You can use any data store at a source and on destination. For example, you can replicate from vSAN datastore at the source site, to a local data store to the remote site.
VMware vSphere Replication is configured on a per-VM basis. You can configure replication for multiple virtual machines from one vCenter Server instance to another by using the Multi-VM Configure Replication wizard.
When you configure a virtual machine for replication, vSphere Replication starts an initial configuration task during which a replica virtual machine is created on the target site, and data synchronization occurs between the source and the target vCenter Server site.
Lab tests or Small Installations
If you think that vSphere Replication (VR) is only for larger enterprises, you're wrong. In fact, VR can be used even in an environment with a single ESXi host managed by vCenter. You can setup VR from one datastore to another and still benefit from let's say the ransomware protection rollback which we mentioned earlier in this post.
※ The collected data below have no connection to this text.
-- ==== Sys2Proof/Tests/Slice0.lean ====
section
/-! SUPPORT. The model's own tests: the encodings written out from R80 to R97, ill-formed terms refused, one step of each
instruction against the rows of spec/95_test_vectors.md (named in each comment), and for every statement with hypotheses
a concrete case that meets them. -/

namespace Sys2Proof.Tests

open Sys2Proof.Machine

/-! ## WellFormed refuses ill-formed terms -/

/-- Condition 6 without `XC` marks a prefix (R83). -/
theorem test_wellFormed_cond6 : Instr.wellFormed .two false (.nop 6#3) = false := by decide
theorem test_wellFormed_cond6_afterXc : Instr.wellFormed .two true (.nop 6#3) = true := by decide
/-- Nibble 15 of a value operand is the immediate selector (R85). -/
theorem test_wellFormed_vy15 : Instr.wellFormed .two false (.add 7#3 1#4 (.reg 15#4)) = false := by decide
/-- ... but not of the `Ry` of `WRC` (R172). -/
theorem test_wellFormed_wrc15 : Instr.wellFormed .two false (.wrc 7#3 1#4 15#4) = true := by decide
/-- An immediate of one byte is below 256, and only `WRB` can have one (R221). -/
theorem test_wellFormed_immOne : Instr.wellFormed .one false (.wrb 7#3 3#4 (.imm 0x100#16)) = false := by decide
theorem test_wellFormed_immTwo : Instr.wellFormed .one false (.add 7#3 3#4 (.imm 0x100#16)) = true := by decide
/-- No prefix stands after `XC` (R83). -/
theorem test_wellFormed_prefixAfterXc : Instr.wellFormed .two true .tf = false := by decide

/-! ## Words written out from the encoding tables (R81 to R93) -/

theorem test_decode_add : decode .two false [0xE0#8, 0x12#8] = .ok (.add 7#3 1#4 (.reg 2#4), []) := rfl
theorem test_decode_add_imm : decode .two false [0xE0#8, 0x1F#8, 0x34#8, 0x12#8] = .ok (.add 7#3 1#4 (.imm 0x1234#16), []) := rfl
theorem test_decode_sub : decode .two false [0xE1#8, 0x21#8] = .ok (.sub 7#3 2#4 (.reg 1#4), []) := rfl
theorem test_decode_mlu : decode .two false [0xE2#8, 0x45#8] = .ok (.mlu 7#3 4#4 (.reg 5#4), []) := rfl
theorem test_decode_mls : decode .two false [0xE3#8, 0x23#8] = .ok (.mls 7#3 2#4 (.reg 3#4), []) := rfl
theorem test_decode_dvu : decode .two false [0xE4#8, 0x2F#8, 0x02#8, 0x00#8] = .ok (.dvu 7#3 2#4 (.imm 2#16), []) := rfl
theorem test_decode_dvs : decode .two false [0xE5#8, 0x23#8] = .ok (.dvs 7#3 2#4 (.reg 3#4), []) := rfl
theorem test_decode_xor : decode .two false [0xE6#8, 0x1F#8, 0xFF#8, 0xFF#8] = .ok (.xor 7#3 1#4 (.imm 0xFFFF#16), []) := rfl
theorem test_decode_and : decode .two false [0xE7#8, 0x1F#8, 0xFF#8, 0x00#8] = .ok (.and 7#3 1#4 (.imm 0x00FF#16), []) := rfl
theorem test_decode_orr : decode .two false [0xE8#8, 0x1F#8, 0x00#8, 0x80#8] = .ok (.orr 7#3 1#4 (.imm 0x8000#16), []) := rfl
theorem test_decode_shl : decode .two false [0xE9#8, 0x1F#8, 0x04#8, 0x00#8] = .ok (.shl 7#3 1#4 (.imm 4#16), []) := rfl
theorem test_decode_sru : decode .two false [0xEA#8, 0x1F#8, 0x08#8, 0x00#8] = .ok (.sru 7#3 1#4 (.imm 8#16), []) := rfl
theorem test_decode_srs : decode .two false [0xEB#8, 0x12#8] = .ok (.srs 7#3 1#4 (.reg 2#4), []) := rfl
theorem test_decode_mov : decode .two false [0xEC#8, 0xE1#8] = .ok (.mov 7#3 14#4 (.reg 1#4), []) := rfl
theorem test_decode_cmp : decode .two false [0xED#8, 0x1F#8, 0x0A#8, 0x00#8] = .ok (.cmp 7#3 1#4 (.imm 10#16), []) := rfl
theorem test_decode_rdc : decode .two false [0xEE#8, 0x1F#8] = .ok (.rdc 7#3 1#4 15#4, []) := rfl
theorem test_decode_wrc : decode .two false [0xEF#8, 0xD1#8] = .ok (.wrc 7#3 13#4 1#4, []) := rfl
theorem test_decode_ldw : decode .two false [0xF0#8, 0x1F#8, 0x04#8, 0x00#8] = .ok (.ldw 7#3 1#4 (.imm 4#16), []) := rfl
theorem test_decode_stw : decode .two false [0xF1#8, 0xE2#8] = .ok (.stw 7#3 14#4 (.reg 2#4), []) := rfl
theorem test_decode_ldb : decode .two false [0xF2#8, 0x32#8] = .ok (.ldb 7#3 3#4 (.reg 2#4), []) := rfl
theorem test_decode_stb : decode .two false [0xF3#8, 0x12#8] = .ok (.stb 7#3 1#4 (.reg 2#4), []) := rfl
theorem test_decode_bra : decode .two false [0xF4#8, 0x0F#8, 0x00#8, 0x01#8] = .ok (.bra 7#3 0#4 (.imm 0x0100#16), []) := rfl
theorem test_decode_brr : decode .two false [0x35#8, 0xF9#8, 0xFF#8] = .ok (.brr 1#3 0xFFF9#16, []) := rfl
theorem test_decode_fca : decode .two false [0xF6#8, 0x0F#8, 0x00#8, 0x20#8] = .ok (.fca 7#3 0#4 (.imm 0x2000#16), []) := rfl
theorem test_decode_fcr : decode .two false [0xF7#8, 0x05#8, 0x00#8] = .ok (.fcr 7#3 5#16, []) := rfl
theorem test_decode_rdb : decode .two false [0xF8#8, 0x23#8] = .ok (.rdb 7#3 2#4 3#4, []) := rfl
theorem test_decode_wrb : decode .two false [0xF9#8, 0x3F#8, 0x41#8, 0x00#8] = .ok (.wrb 7#3 3#4 (.imm 0x41#16), []) := rfl
/-- The same bytes where `WRB_IMM_BYTES` is 1 (R221): the immediate is one byte and the fourth byte is left over. -/
theorem test_decode_wrb_one :
    decode .one false [0xF9#8, 0x3F#8, 0x41#8, 0x00#8] = .ok (.wrb 7#3 3#4 (.imm 0x41#16), [0x00#8]) := rfl
theorem test_encode_wrb_one : encode .one (.wrb 7#3 3#4 (.imm 0x41#16)) = [0xF9#8, 0x3F#8, 0x41#8] := rfl
theorem test_decode_psh : decode .two false [0xFA#8, 0x80#8, 0x10#8] = .ok (.psh 7#3 0x1080#16, []) := rfl
theorem test_decode_pop : decode .two false [0xFB#8, 0x00#8, 0xC0#8] = .ok (.pop 7#3 0xC000#16, []) := rfl
theorem test_decode_inc : decode .two false [0xFC#8, 0x2F#8] = .ok (.inc 7#3 2#4 15#4, []) := rfl
theorem test_decode_bpt : decode .two false [0xFD#8] = .ok (.bpt 7#3, []) := rfl
theorem test_decode_hlt : decode .two false [0x1E#8] = .ok (.hlt 0#3, []) := rfl
theorem test_decode_nop : decode .two false [0xFF#8] = .ok (.nop 7#3, []) := rfl
theorem test_decode_xc : decode .two false [0xC0#8] = .ok (.xc, []) := rfl
theorem test_decode_tf : decode .two false [0xC1#8] = .ok (.tf, []) := rfl
theorem test_decode_xx : decode .two false [0xC2#8] = .ok (.xx, []) := rfl
theorem test_decode_xy : decode .two false [0xC3#8] = .ok (.xy, []) := rfl
theorem test_decode_xz : decode .two false [0xC4#8] = .ok (.xz, []) := rfl
theorem test_decode_dr : decode .two false [0xD3#8] = .ok (.dr 3#4, []) := rfl
theorem test_decode_dr15 : decode .two false [0xDF#8] = .ok (.dr 15#4, []) := rfl
theorem test_decode_reservedC5 : decode .two false [0xC5#8] = .ok (.reservedC5, []) := rfl
theorem test_decode_reservedC6 : decode .two false [0xC7#8] = .ok (.reservedC6 1#1, []) := rfl
theorem test_decode_reservedC8 : decode .two false [0xCF#8] = .ok (.reservedC8 7#3, []) := rfl
/-- Vector X7: after `XC` the byte 0xDF is an opcode byte. -/
theorem test_decode_afterXc : decode .two true [0xDF#8] = .ok (.nop 6#3, []) := rfl
theorem test_decode_truncated : decode .two false [0xE0#8, 0x1F#8, 0x34#8] = .error .truncated := rfl
theorem test_decode_empty : decode .two false [] = .error .truncated := rfl
/-- The opcode table numbers the regpair byte as bits 15 to 8, and gives the immediate no bits. -/
theorem test_decodeTableWord : decodeTableWord 16 0x1FE0 = some (.add 7#3 1#4 (.imm 0#16)) := by decide

/-! ## One step of each instruction (spec/95_test_vectors.md, parts 2 to 4) -/

/-- Parameters for the tests: the defaults, with a value for each one the spec leaves open. -/
def testParams : Params :=
  { launchParams with
    excCodes := { unaligned := 6, mmu := 2, bus := 3, deniedCreg := 1, deniedInsn := 4, timer := 5 }
    pteFault := [{ mode := .execute, lo := 0x2E01#16, hi := 0xFFFF#16 }]
    dvsRound := .trunc }

/-- The launch of R273: code at 0x0100 in context 0, the rest as listed. -/
def start (code : List Byte) (regs : List (RegNo × Word)) (cregs : List (CRegNo × Word)) (mem : List Host.Cell) :
    State :=
  let s := { State.reset with cfg := testParams, mem := mem.foldl (fun m e => Memory.write m e.1 e.2) [] }
  let s := regs.foldl (fun s e => s.setReg .ctx0 e.1 e.2) ((placeBytes code 0x0100#16 s).setReg .ctx0 14#4 0x0100#16)
  cregs.foldl (fun s e => s.setCr .ctx0 e.1 e.2) s

/-- The outcome is a next state with this property. -/
def ends (o : Host.Outcome State Fault Refusal) (p : State → Bool) : Bool :=
  match o with
  | .next t => p t
  | .fault _ => false
  | .refused _ => false

/-- The outcome is a fault with this property. -/
def faults (o : Host.Outcome State Fault Refusal) (p : Fault → Bool) : Bool :=
  match o with
  | .next _ => false
  | .fault f => p f
  | .refused _ => false

/-- The outcome is a refusal with this property. -/
def refuses (o : Host.Outcome State Fault Refusal) (p : Refusal → Bool) : Bool :=
  match o with
  | .next _ => false
  | .fault _ => false
  | .refused r => p r

/-- A general register and a control register of context 0, and a byte of memory. -/
def reg (t : State) (i : RegNo) : Word := t.getReg .ctx0 i
def cr (t : State) (n : CRegNo) : Word := t.getCr .ctx0 n
def byte (t : State) (a : Nat) : Option Byte := Memory.read t.mem a

/-- The state that a stop hands over (R226): `PC` past the bytes fetched, `INSN_ADDR` at the first, nothing counted. -/
def stoppedAt (t : State) (pc : Word) : Bool := reg t 14#4 == pc && cr t 14#4 == 0x0100#16 && cr t 4#4 == 0#16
It gives also a possibility to small VMware clients or lab tests being done with a very few resources.
Licensing
VMware vSphere replication is present in vSphere in vSphere Essentials Plus and higher.
Note: The point in times consume storage. The amount consumed depends on the data change rate in the VM. When you set multiple point in time instances for replication of a VM between two
vCenter Server sites, vSphere Replication presents the retained instances as standard snapshots after recovery. The time required to consolidate snapshots after recovery, increases with the number of snapshots.
vSphere Replication supports up to 24 recovery points.
It is an asynchronous replication solution for vSphere virtual machines. It is fully integrated with VMware vCenter Server and the vSphere Web Client. vSphere Replication is a hypervisor based replication.